# Multi-boot two Linux distributions



## Istanbul_Lfc (Oct 5, 2007)

Hi,

i have a 72GB Master (Windows XP Home) (Not touching this at all!!)
and a 40GB Slave (No OS)

I have Ubuntu live CD 7.10 and Xandros 3.1, what order will i need to install them? i want them installed on my slave hd so i can select in the BIOS which hd i want to boot so i don't have to tamper with the MBR of my master. I have had trouble with Ubuntu booting lately ( http://www.techsupportforum.com/f64/solved-cannot-mount-selected-partition-201817.html ) so would installing Xandros last overwrite the Ubuntu GRUB loader and still pick up the Ubuntu partition?


----------



## alt (Dec 17, 2007)

Live CD's are meant to run from the CD, however can be installed. Just curious to why you would want to install the LIVE version. 

Does Xandros use Lilo or Grub?


----------



## Istanbul_Lfc (Oct 5, 2007)

whats the difference between LIVE versions and the other ones? ive only been able to get live versions.


----------



## alt (Dec 17, 2007)

There is a "desktop" edition on www.ubuntu.com

LIVE versions are meant to RUN from the cd without installing to your harddrive and they are essentially "stripped down" releases.


----------



## Istanbul_Lfc (Oct 5, 2007)

Could you still try to answer my question?


----------



## alt (Dec 17, 2007)

alt said:


> Does Xandros use Lilo or Grub?


Answer mine first. :grin:


----------



## Istanbul_Lfc (Oct 5, 2007)

I don't know. Im using the desktop version of it.


----------



## alt (Dec 17, 2007)

Well, from personal experience.
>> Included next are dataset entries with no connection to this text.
-- ==== Sys2Proof/Laws/KeepsKeyStore.lean ====
section
/-! SUPPORT. What the operations of Machine/KeyStore.lean keep: the queue, the canonical forms, time, and every kind of state they do not name. -/

namespace Sys2Proof.Machine

set_option linter.unusedTactic false
set_option linter.unreachableTactic false
set_option linter.unusedVariables false

theorem State.setKs_keeps {F : List Kind} {r s : State} (kks : Kind.ks ∈ F) (h : Keeps F r s) (k : Ks) :
    Keeps F r (State.setKs s k) := by
  unfold State.setKs
  try lift_lets
  repeat' first
  | with_reducible assumption
  | (with_reducible refine Keeps.upd ?_ rfl rfl rfl rfl rfl rfl rfl rfl ?_ ?_ ?_ ?_ ?_ ?_ ?_ ?_ ?_ ?_ ?_ ?_ ?_ ?_ ?_ ?_ ?_ ?_ ?_ ?_ ?_ ?_ ?_ ?_ ?_ ?_ ?_ ?_ ?_ ?_ ?_ ?_ ?_ ?_ ?_ ?_ ?_ ?_ ?_ ?_ ?_ ?_ ?_ ?_ ?_ ?_ ?_ ?_ ?_ ?_ ?_ ?_ ?_ ?_ ?_ ?_ ?_ ?_ ?_ ?_ ?_ ?_ ?_ <;> first | with_reducible assumption | with_reducible exact Or.inr rfl | with_reducible exact Or.inl (by assumption))

theorem State.setSlot_keeps {F : List Kind} {r s : State} (kregs : Kind.regs ∈ F) (kslotKey : Kind.slotKey ∈ F) (h : Keeps F r s) (n : Nat) (kind : Nat) (usage : Nat) (key : Bytes) :
    Keeps F r (State.setSlot s n kind usage key) := by
  unfold State.setSlot
  try lift_lets
  repeat' first
  | with_reducible assumption
  | (refine Or.inr ?_; (repeat with_reducible apply Nat.le_add_right_of_le); first | decide | omega)
  | (with_reducible refine Keeps.upd ?_ rfl rfl rfl rfl rfl rfl rfl rfl ?_ ?_ ?_ ?_ ?_ ?_ ?_ ?_ ?_ ?_ ?_ ?_ ?_ ?_ ?_ ?_ ?_ ?_ ?_ ?_ ?_ ?_ ?_ ?_ ?_ ?_ ?_ ?_ ?_ ?_ ?_ ?_ ?_ ?_ ?_ ?_ ?_ ?_ ?_ ?_ ?_ ?_ ?_ ?_ ?_ ?_ ?_ ?_ ?_ ?_ ?_ ?_ ?_ ?_ ?_ ?_ ?_ ?_ ?_ ?_ ?_ ?_ ?_ <;> first | with_reducible assumption | with_reducible exact Or.inr rfl | with_reducible exact Or.inl (by assumption) | with_reducible apply State.put_keeps)

theorem State.fillDevice_keeps {F : List Kind} {r s : State} (kregs : Kind.regs ∈ F) (kslotKey : Kind.slotKey ∈ F) (h : Keeps F r s) :
    Keeps F r (State.fillDevice s) := by
  unfold State.fillDevice
  try lift_lets
  repeat' first
  | with_reducible assumption
  | with_reducible apply State.forAll_keeps
  | with_reducible apply State.setSlot_keeps
  | (intro y)

theorem State.loadRecords_keeps {F : List Kind} {r s : State} (kregs : Kind.regs ∈ F) (kslotKey : Kind.slotKey ∈ F) (h : Keeps F r s) :
    Keeps F r (State.loadRecords s) := by
  unfold State.loadRecords
  try lift_lets
  repeat' first
  | with_reducible assumption
  | (refine Or.inr ?_; (repeat with_reducible apply Nat.le_add_right_of_le); first | decide | omega)
  | with_reducible apply State.forAll_keeps
  | with_reducible apply State.put_keeps
  | with_reducible apply State.setSlot_keeps
  | with_reducible apply State.wr_keeps
  | split
  | (intro y)

theorem State.extend_keeps {F : List Kind} {r s : State} (kregs : Kind.regs ∈ F) (h : Keeps F r s) (n : Nat) (a2 : Bytes) :
    Keeps F r (State.extend s n a2) := by
  unfold State.extend
  try lift_lets
  repeat' first
  | with_reducible assumption
  | (refine Or.inr ?_; (repeat with_reducible apply Nat.le_add_right_of_le); first | decide | omega)
  | with_reducible apply State.forAll_keeps
  | with_reducible apply State.put_keeps
  | (intro y)

theorem State.measureImages_keeps {F : List Kind} {r s : State} (kregs : Kind.regs ∈ F) (h : Keeps F r s) (l : List Image) :
    Keeps F r (State.measureImages s l) := by
  unfold State.measureImages
  try lift_lets
  repeat' first
  | with_reducible assumption
  | with_reducible apply State.forAll_keeps
  | with_reducible apply State.extend_keeps
  | (intro y)

theorem State.recovery_keeps {F : List Kind} {r s : State} (kregs : Kind.regs ∈ F) (h : Keeps F r s) (cause : Nat) :
    Keeps F r (State.recovery s cause) := by
  unfold State.recovery
  try lift_lets
  repeat' first
  | with_reducible assumption
  | (refine Or.inr ?_; (repeat with_reducible apply Nat.le_add_right_of_le); first | decide | omega)
  | with_reducible apply State.put_keeps

theorem State.writeMonitor_keeps {F : List Kind} {r s : State} (kregs : Kind.regs ∈ F) (kfieldOps : Kind.fieldOps ∈ F) (h : Keeps F r s) (log : Nat) (base : Nat) :
    Keeps F r (State.writeMonitor s log base) := by
  unfold State.writeMonitor
  try lift_lets
  repeat' first
  | with_reducible assumption
  | exact Or.inl (by with_reducible assumption)
  | (refine Or.inr ?_; (repeat with_reducible apply Nat.le_add_right_of_le); first | decide | omega)
  | with_reducible rfl
  | (with_reducible refine Keeps.upd ?_ rfl rfl rfl rfl rfl rfl rfl rfl ?_ ?_ ?_ ?_ ?_ ?_ ?_ ?_ ?_ ?_ ?_ ?_ ?_ ?_ ?_ ?_ ?_ ?_ ?_ ?_ ?_ ?_ ?_ ?_ ?_ ?_ ?_ ?_ ?_ ?_ ?_ ?_ ?_ ?_ ?_ ?_ ?_ ?_ ?_ ?_ ?_ ?_ ?_ ?_ ?_ ?_ ?_ ?_ ?_ ?_ ?_ ?_ ?_ ?_ ?_ ?_ ?_ ?_ ?_ ?_ ?_ ?_ ?_ <;> first | with_reducible assumption | with_reducible exact Or.inr rfl | with_reducible exact Or.inl (by assumption) | with_reducible apply State.put_keeps)
  | with_reducible apply State.put_keeps
  | with_reducible refine Keeps.ite ?_ ?_
  | with_reducible refine OptKeeps.get (by with_reducible assumption) ?_
  | with_reducible refine Keeps.elim ?_ ?_
  | with_reducible refine Keeps.foldl_fst ?_ _ _ ?_
  | with_reducible refine Keeps.foldl ?_ _ _ ?_
  | split
  | (with_reducible intro y)
  | (lift_lets; with_reducible intro y)
  | simp only [id]
  | dsimp only

theorem State.bootSlot_keeps {F : List Kind} {r s : State} (kregs : Kind.regs ∈ F) (kfieldOps : Kind.fieldOps ∈ F) (kks : Kind.ks ∈ F) (h : Keeps F r s) (slot : Nat) (l : List Image) :
    Keeps F r (State.bootSlot s slot l) := by
  unfold State.bootSlot
  try lift_lets
  repeat' first
  | with_reducible assumption
  | exact Or.inl (by with_reducible assumption)
  | (refine Or.inr ?_; (repeat with_reducible apply Nat.le_add_right_of_le); first | decide | omega)
  | with_reducible rfl
  | with_reducible apply State.put_keeps
  | with_reducible apply State.measureImages_keeps
  | with_reducible apply State.writeMonitor_keeps
  | with_reducible apply State.setKs_keeps
  | with_reducible refine Keeps.ite ?_ ?_
  | with_reducible refine OptKeeps.get (by with_reducible assumption) ?_
  | with_reducible refine Keeps.elim ?_ ?_
  | with_reducible refine Keeps.foldl_fst ?_ _ _ ?_
  | with_reducible refine Keeps.foldl ?_ _ _ ?_
  | split
  | (with_reducible intro y)
  | (lift_lets; with_reducible intro y)
  | simp only [id]
  | dsimp only

theorem execBasecampBoot_keeps {F : List Kind} {r s : State} (kregs : Kind.regs ∈ F) (kfieldOps : Kind.fieldOps ∈ F) (kslotKey : Kind.slotKey ∈ F) (kks : Kind.ks ∈ F) (h : Keeps F r s) (pufOk : Bool) :
    ResKeeps F r (execBasecampBoot pufOk s) := by
  unfold execBasecampBoot
  try lift_lets
  repeat' first
  | with_reducible assumption
  | (refine Or.inr ?_; (repeat with_reducible apply Nat.le_add_right_of_le); first | decide | omega)
  | with_reducible apply State.recovery_keeps
  | with_reducible apply State.loadRecords_keeps
  | with_reducible apply State.fillDevice_keeps
  | with_reducible apply State.put_keeps
  | with_reducible apply State.bootSlot_keeps
  | with_reducible apply ResKeeps.next
  | with_reducible refine ResKeeps.ite ?_ ?_

theorem execBasecampHandoff_keeps {F : List Kind} {r s : State} (kregs : Kind.regs ∈ F) (kmem : Kind.mem ∈ F) (kks : Kind.ks ∈ F) (h : Keeps F r s) :
    ResKeeps F r (execBasecampHandoff s) := by
  unfold execBasecampHandoff
  try lift_lets
  repeat' first
  | with_reducible assumption
  | (refine Or.inr ?_; (repeat with_reducible apply Nat.le_add_right_of_le); first | decide | omega)
  | with_reducible apply State.writeBytes_keeps
  | with_reducible apply State.put_keeps
  | with_reducible apply State.setKs_keeps
  | with_reducible apply ResKeeps.next
  | with_reducible refine ResKeeps.ite ?_ ?_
I don't think it will matter which one you install first (I have never used Xandros...so I don't know anything about it), there should not be any problems if they are on separate partitions. Worst case scenario, you will have to reinstall one of them. As long as you don't touch your other hard drive (with windows) you have nothing to lose.


----------



## lensman3 (Oct 19, 2007)

Go to vmware dot com and download their virtual machine. Install it and load your farvorite (pick them all) flavor of Linux (or OS X, or vista, or windows 95/98, or Sun OS, or a BSD flavor). The same virtual machine install can run them all (at the same time). Each OS is installed into its own tab in a folder and you can click on the one you want to run.

When you install each virtual machine OS, you can pick the option to see the hosts file system. You also don't have to muck up your hard drive with boot loaders and it is easy to uninstall-just delete a file (or series of files).


----------



## alt (Dec 17, 2007)

I use VMWare as well but he as actually wanting to dual boot. Dual booting is better because you aren't trying to run an OS on drained resources.


----------



## Bartender (Jun 10, 2005)

alt said:


> LIVE versions are meant to RUN from the cd without installing to your harddrive and they are essentially "stripped down" releases.


The LiveCD version isn't "stripped down". There's more data on a LiveCD than an alt-install. If you install the OS, the end result is the same as an alt-install CD. Maybe you're thinking of Knoppix?

I'd say the reason for the existence of LiveCD's is so that you can "test drive" the OS on your equipment without having to commit to an installation. Also, the LiveCD interface during installation is a little bit "friendlier", which is really only useful to the newb.

The alt-install CD's are widely considered to be more reliable when it comes to installing. That's the way I usually go anymore. I'll download/burn a LiveCD if I just want to look at the pretty colors and sample how the menus and such are set up. The new KDE4 interface will be out soon. That's the sort of event that would prompt me to burn a LiveCD of Kubuntu and test-drive it.


----------



## alt (Dec 17, 2007)

When I think of live cd's, I think of all of the security tool distributions, etc. Which are stripped down...to fit on a single cd obviously. I guess now with the whole "web install", things are different


----------



## shuuhen (Sep 4, 2004)

A LiveCD is just a distribution of Linux set up to run on a CD. It still can have the ability to install that same distribution to the hard drive. They use special filesystems designed for this purpose to compress a lot of data onto a small disk (usually a CD). Some distros like to use this so users can see what it looks like before they install to their hard drive. I do tend to associate Knoppix and liveCDs.


Either should be ok if they both use GRUB, although I think Xandros might use LILO. If you can't decide between which to install last, I'd recommend Ubuntu. I know Ubuntu uses GRUB and as long as each OS is installed correctly in its own space, we can help with bootloader configuration issues.


----------



## alt (Dec 17, 2007)

Yeah, I remember installing knoppix a long time ago from a liveCD.


----------



## geek2009 (Oct 18, 2009)

the installation order for various linux distro doesn't matter.
Just make sure:
1. Use live cd to make one partition for bootloader, some partitions for your personal data, and some partitions for distros...

2.Install each distro into its own partition, and at the same time install its bootloader into that partition.

3.After all distros are installed, re-install the main bootloader into the bootloader partition, modify the boot menu...

see details at http://ubuntuforums.org/showthread.php?p=7343886


----------



## shuuhen (Sep 4, 2004)

This thread is from 2007. Please avoid bringing back very old threads.


----------